Current Research and Scholarly Interests
The sympathetic nervous system (SNS) functions as an integrative peripheral nervous system to regulate vital organ function, in part by release of norepinephrine (NE). Disease states as varied as Parkinson’s disease, spinal cord injury, diabetes, heart failure, and sepsis can all lead to dysfunction of the SNS and patient morbidity. Feedback modulation of NE release occurs by activation of alpha2A and alpha2C adrenergic receptors (ARs) on sympathetic neurons. Neuropharmacological differences between these two autoreceptors are not completely known, thus limiting development of specific drugs for disease treatment.

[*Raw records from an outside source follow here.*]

-- ==== Sys2Proof/Machine/RegOps.lean ====
section
/-! DEFINITION. Writes of management registers: reserved bits and values, the access codes, the ring pointers, and the event
entry window (R16 to R19, R43, R77, R82, R114, R119, R188, R200, R289, R386, R390 to R394, R410, R579, R597, R705 to R709,
R717, R721, R722). -/

namespace Sys2Proof.Machine

open Sys2Proof

/-- A field check of a register: lowest bit, width and the values it defines. -/
structure FieldRule where
  lo : Nat
  w : Nat
  min : Nat
  max : Nat
deriving DecidableEq, Repr

/-- The serial port's LEN field under the mode of the same value (R119). -/
def lenRule (v : Word) : List FieldRule :=
  if fld v 0 2 = 2 then [⟨12, 5, 0, 23⟩] else if fld v 0 2 = 1 then [⟨12, 5, 4, 7⟩] else []

/-- The fields with reserved enumeration values in the register at `a` (`v` is the value written). -/
def fieldRules (a : Nat) (v : Word) : List FieldRule :=
  if a = 0x0104 then [⟨0, 8, 50, 200⟩]
  else if a = 0x0200 then [⟨0, 3, 0, 4⟩]
  else if a = 0x0230 then [⟨0, 16, 1000, 50000⟩]
  else if a = 0x0238 then [⟨0, 6, 4, 32⟩]
  else if a = 0x0240 then [⟨0, 5, 2, 16⟩]
  else if a = 0x0248 then [⟨0, 25, 500, 20000000⟩]
  else if a = 0x0264 then [⟨26, 3, 0, 6⟩]
  else if a = 0x0300 then [⟨0, 8, 50, 200⟩]
  else if (0x0420 ≤ a ∧ a < 0x0430) ∨ (0x0520 ≤ a ∧ a < 0x0530) then [⟨6, 7, 0, 64⟩]
  else if 0x0730 ≤ a ∧ a < 0x0750 then (if a % 8 = 0 then lenRule v else [])
  else if a = 0x0800 then [⟨1, 2, 0, 1⟩, ⟨8, 8, 1, 255⟩]
  else if 0x0940 ≤ a ∧ a < 0x0980 then [⟨12, 11, 0, 1024⟩]
  else if 0x0980 ≤ a ∧ a < 0x09C0 then [⟨0, 6, 0, 39⟩, ⟨6, 6, 0, 43⟩]
  else if 0x0A20 ≤ a ∧ a < 0x0A30 then [⟨0, 7, 32, 127⟩, ⟨8, 7, 0, 32⟩]
  else if 0x0A30 ≤ a ∧ a < 0x0A50 then [⟨0, 7, 32, 127⟩, ⟨8, 7, 0, 96⟩]
  else if 0x0A50 ≤ a ∧ a < 0x0A60 then [⟨0, 6, 32, 63⟩, ⟨8, 6, 0, 32⟩]
  else if 0x0A60 ≤ a ∧ a < 0x0A70 then [⟨0, 3, 0, 4⟩, ⟨4, 3, 0, 4⟩]
  else if a = 0x0C08 then [⟨0, 4, 1, 15⟩]
  else if 0x0D40 ≤ a ∧ a < 0x0E00 then
    let o := (a - 0x0D40) % 48
    if o = 8 then [⟨0, 5, 0, 15⟩]
    else if o = 0x10 ∨ o = 0x14 ∨ o = 0x18 then [⟨0, 5, 0, 15⟩, ⟨8, 5, 0, 15⟩, ⟨20, 5, 0, 15⟩]
    else []
  else if a = 0x0F84 then [⟨0, 8, 70, 105⟩, ⟨8, 4, 1, 15⟩, ⟨16, 8, 60, 105⟩]
  else []

/-- The value holds a defined value of the field. -/
def FieldRule.ok (r : FieldRule) (v : Word) : Bool := decide (r.min ≤ fld v r.lo r.w) && decide (fld v r.lo r.w ≤ r.max)

/-- The pin fields of HDG_SPn_PINS that hold a reserved number. -/
def badPins (a : Nat) (v : Word) : List FieldRule :=
  if 0x0730 ≤ a ∧ a < 0x0750 ∧ a % 8 = 4 then
    (([0, 8, 16, 24] : List Nat).filter (fun i => !pinOk (fld v i 6))).map (fun i => ⟨i, 6, 0, 63⟩)
  else []

/-- MODM of an event entry has a bit at or above MODK (R77). -/
def badModm (a : Nat) (v : Word) (modk : Nat) : List FieldRule :=
  if a = 0x0264 ∧ 2 ^ modk ≤ fld v 20 6 then [⟨20, 6, 0, 63⟩] else []

/-- The fields of a written value that keep what they held, in `old`. -/
def keepFields (a : Nat) (old v : Word) : List FieldRule :=
  let k := if fld v 26 3 = 7 then fld old 26 3 else fld v 26 3
  (fieldRules a v).filter (fun r => !r.ok v) ++ badPins a v ++ badModm a v k

/-- The value that a write leaves: reserved bits ignored, fields written with a reserved value kept (R17, R43). -/
def written (a mask : Nat) (old v : Word) : Word :=
  let w := v &&& BitVec.ofNat 32 mask
  (keepFields a old w).foldl (fun x r => setFld x r.lo r.w (fld old r.lo r.w)) w

/-- The defined bits of the register at `a`: in P1 to P3, LANEMASK and GLNK of TRC_FILT are reserved (R597). -/
def regMask (r : RegRow) (a : Nat) : Nat :=
  if r.base = 0x0D44 ∧ a ≠ 0x0D44 then 0x0050000F else r.mask

/-- Bits of the value are reserved. -/
def reservedBits (r : RegRow) (a : Nat) (v : Word) : Bool := v &&& ~~~(BitVec.ofNat 32 (regMask r a)) != 0

/-- A write of `v` at `a` sets RESERVED_FIELD: a 1 in a reserved bit, a reserved enumeration value, or a non-zero write of a
reserved address (R18, R19, R709). -/
def writeReserved (s : State) (a : Nat) (v : Word) : Bool :=
  match regRow a with
  | none => v != 0
  | some r => reservedBits r a v ||
      ((r.acc == .rw || r.acc == .rwf) && !(keepFields a (regVal s a) (v &&& BitVec.ofNat 32 (regMask r a))).isEmpty)

/-- A host write of PRT_SQp_TAIL (R391, R394): the entries between the old and the new TAIL are submitted and stamped. -/
def sqTailWrite (s : State) (p v : Nat) : State :=
  let t := tget 0 s.prt.sqTail p
  let n := (v % 65536 + 65536 - t) % 65536
  if partOn s p && decide (1 ≤ n) && decide (n ≤ sqDepth s p - sqCount s p) then
    let subs := (List.range n).map (fun i =>
      ({ part := p, mbx := false, idx := (t + i) % 65536, stamp := (s.prt.stamp + i) % 2 ^ 32 } : Sub))
    let s1 := { s with prt := { s.prt with
      subs := s.prt.subs ++ subs, stamp := (s.prt.stamp + n) % 2 ^ 32, sqTail := tput s.prt.sqTail p (v % 65536) } }
    raiseInt (traceRing s1 p 0 (v % 65536) (n - 1) 0 0) 20
  else setFlag s 0x0A04 (4 + p)

/-- A host write of PRT_RQp_HEAD (R392). -/
def rqHeadWrite (s : State) (p v : Nat) : State :=
  let n := (v % 65536 + 65536 - tget 0 s.prt.rqHead p) % 65536
  if n ≤ rqCount s p then { s with prt := { s.prt with rqHead := tput s.prt.rqHead p (v % 65536) } }
  else setFlag s 0x0A04 (8 + p)

/-- The effect at once of a write of the RW register at `a` (R16, R151, R379, R391, R392, R579, R582, R593, R721). -/
def rwWrite (s : State) (a : Nat) (v : Word) : State :=
  if a = 0x0750 then capWrite s v
  else if 0x0A80 ≤ a ∧ a < 0x0AC0 then
    (if a % 16 = 4 then sqTailWrite s ((a - 0x0A80) / 16) v.toNat else rqHeadWrite s ((a - 0x0A80) / 16) v.toNat)
  else if a = 0x0C08 then (if s.grp.role ≠ 0 then setFlag s 0x0C04 9 else wr s a v)
  else if 0x0D10 ≤ a ∧ a < 0x0D20 then allocWrite s ((a - 0x0D10) / 4) v
  else if 0x0D40 ≤ a ∧ a < 0x0E00 ∧ (a - 0x0D40) % 48 = 0 then trcCtlWrite s ((a - 0x0D40) / 48) v
  else wr s a v

/-- The key that an RWF write is held under: the window of the event table reaches the entry that ANG_EVT_IDX names (R717). -/
def rwfKey (s : State) (a : Nat) : Nat :=
  if a = 0x0264 then evtKey (fld (rd s 0x0260) 0 6) false
  else if a = 0x0268 then evtKey (fld (rd s 0x0260) 0 6) true
  else a

/-- An RWF write: it waits for its boundary. Writes of SCB_CTRL end the forced state's report (R183); those of P0's own
enable and rights are ignored (R410). -/
def rwfWrite (s : State) (mbx : Bool) (stamp a : Nat) (v : Word) : State :=
  if a = 0x0A10 then s
  else
    let s1 := if a = 0x0800 then { s with scb := { s.scb with safe := false } } else s
    addWrite s1 mbx stamp (rwfKey s a) v

/-- A write of the register at `a`, its writer being entitled (R16 to R19, R709). `mbx` and `stamp` are those of its order. -/
def regWrite (s : State) (mbx : Bool) (stamp a : Nat) (v : Word) : State :=
  let s0 := if writeReserved s a v then reservedField s a 0 else s
  match regRow a with
  | none => s0
  | some r =>
    let w := written a (regMask r a) (regVal s a) v
    match r.acc with
    | .ro => s0
    | .rs => s0
    | .w1c => clrReg s0 a w
    | .rw => rwWrite s0 a w
    | .rwf => rwfWrite s0 mbx stamp a w

/-- The shared-resource unit of a write at `a` (R402, R717). -/
def writeUnit (s : State) (a : Nat) : ResUnit := regUnit (rwfKey s a)

/-- SQ_TAIL_WRITE (R391, R394). -/
def execSqTailWrite (p : Fin 4) (v : Word) (s : State) : Host.Outcome State Fault Refusal := .next (sqTailWrite s p v.toNat)

/-- RQ_HEAD_WRITE (R392). -/
def execRqHeadWrite (p : Fin 4) (v : Word) (s : State) : Host.Outcome State Fault Refusal := .next (rqHeadWrite s p v.toNat)

/-- EVENT_ENTRY_WRITE (R76, R77, R717): a write of ANG_EVT_A, or ANG_EVT_B, at the next dispatch stamp. -/
def execEventEntryWrite (mbx b : Bool) (v : Word) (s : State) : Host.Outcome State Fault Refusal :=
  .next (regWrite s mbx s.prt.stamp (if b then 0x0268 else 0x0264) v)

/-- TRACE_REARM (R593): a write of TRC_CTLp with RUN at 1. -/
def execTraceRearm (p : Fin 4) (v : Word) (s : State) : Host.Outcome State Fault Refusal :=
  .next (regWrite s false s.prt.stamp (trcReg p 0) (v ||| 1))

/-- TRACE_RUN_STOP (R593): a write of TRC_CTLp with RUN at 0. -/
def execTraceRunStop (p : Fin 4) (v : Word) (s : State) : Host.Outcome State Fault Refusal :=
  .next (regWrite s false s.prt.stamp (trcReg p 0) (v &&& ~~~1))

/-- TRACE_CLEAR (R598): a write of TRC_CTLp with CLEAR at 1. -/
def execTraceClear (p : Fin 4) (v : Word) (s : State) : Host.Outcome State Fault Refusal :=
  .next (regWrite s false s.prt.stamp (trcReg p 0) (v ||| place 1 12))

/-- TRACE_FORCE (R596): a write of TRC_CTLp with FORCE at 1. -/
def execTraceForce (p : Fin 4) (v : Word) (s : State) : Host.Outcome State Fault Refusal :=
  .next (regWrite s false s.prt.stamp (trcReg p 0) (v ||| place 1 13))

/-- TRACE_ALLOC_WRITE (R582). -/
def execTraceAllocWrite (p : Fin 4) (v : Word) (s : State) : Host.Outcome State Fault Refusal :=
  .next (regWrite s false s.prt.stamp (0x0D10 + 4 * p) v)

/-- HDG_CAP_ARM (R151): a write of HDG_CAP_CTRL with ARM at 1. -/
def execHdgCapArm (v : Word) (s : State) : Host.Outcome State Fault Refusal :=
  .next (regWrite s false s.prt.stamp 0x0750 (v ||| place 1 31))

/-- HDG_CAP_DISCARD (R151): a write of HDG_CAP_CTRL with DISCARD at 1 and ARM at 0. -/
def execHdgCapDiscard (v : Word) (s : State) : Host.Outcome State Fault Refusal :=
  .next (regWrite s false s.prt.stamp 0x0750 ((v ||| place 1 30) &&& ~~~(place 1 31)))

end Sys2Proof.Machine
end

Modulation of sympathetic neuron signaling occurs by feedback inhibition of neurotransmitter release (autoreceptors), mediated in part via alpha2A and/or alpha2C adrenergic receptors. Previous research suggests that these two AR subtypes may have overlapping but unique physiological roles in neuronal signaling; however the basis for these differences is not completely known. Cellular localization is an important determinant of specialized function between homologous receptors. Preliminary data in cultured sympathetic ganglion neurons (SGN) and other cell types have found different temporal and spatial components to alpha2A&C AR localization and trafficking. These differences may relate to characteristics of SGN in culture (e.g. neurotransmitter phenotype) and thus may be important determinants of differential alpha2A&C AR modulation of neurotransmitter release. Using an array of molecular and cellular approaches and single cell amperometric analysis of neurotransmitter release, it should be possible to further delineate the interplay between protein structure, cellular localization, and physiological function of each receptor subtype. Resultant discoveries will be relevant to other similar neuromodulatory systems involved in pain and neural processing, including cannabinoid, opiate, and metabotropic glutamate receptors.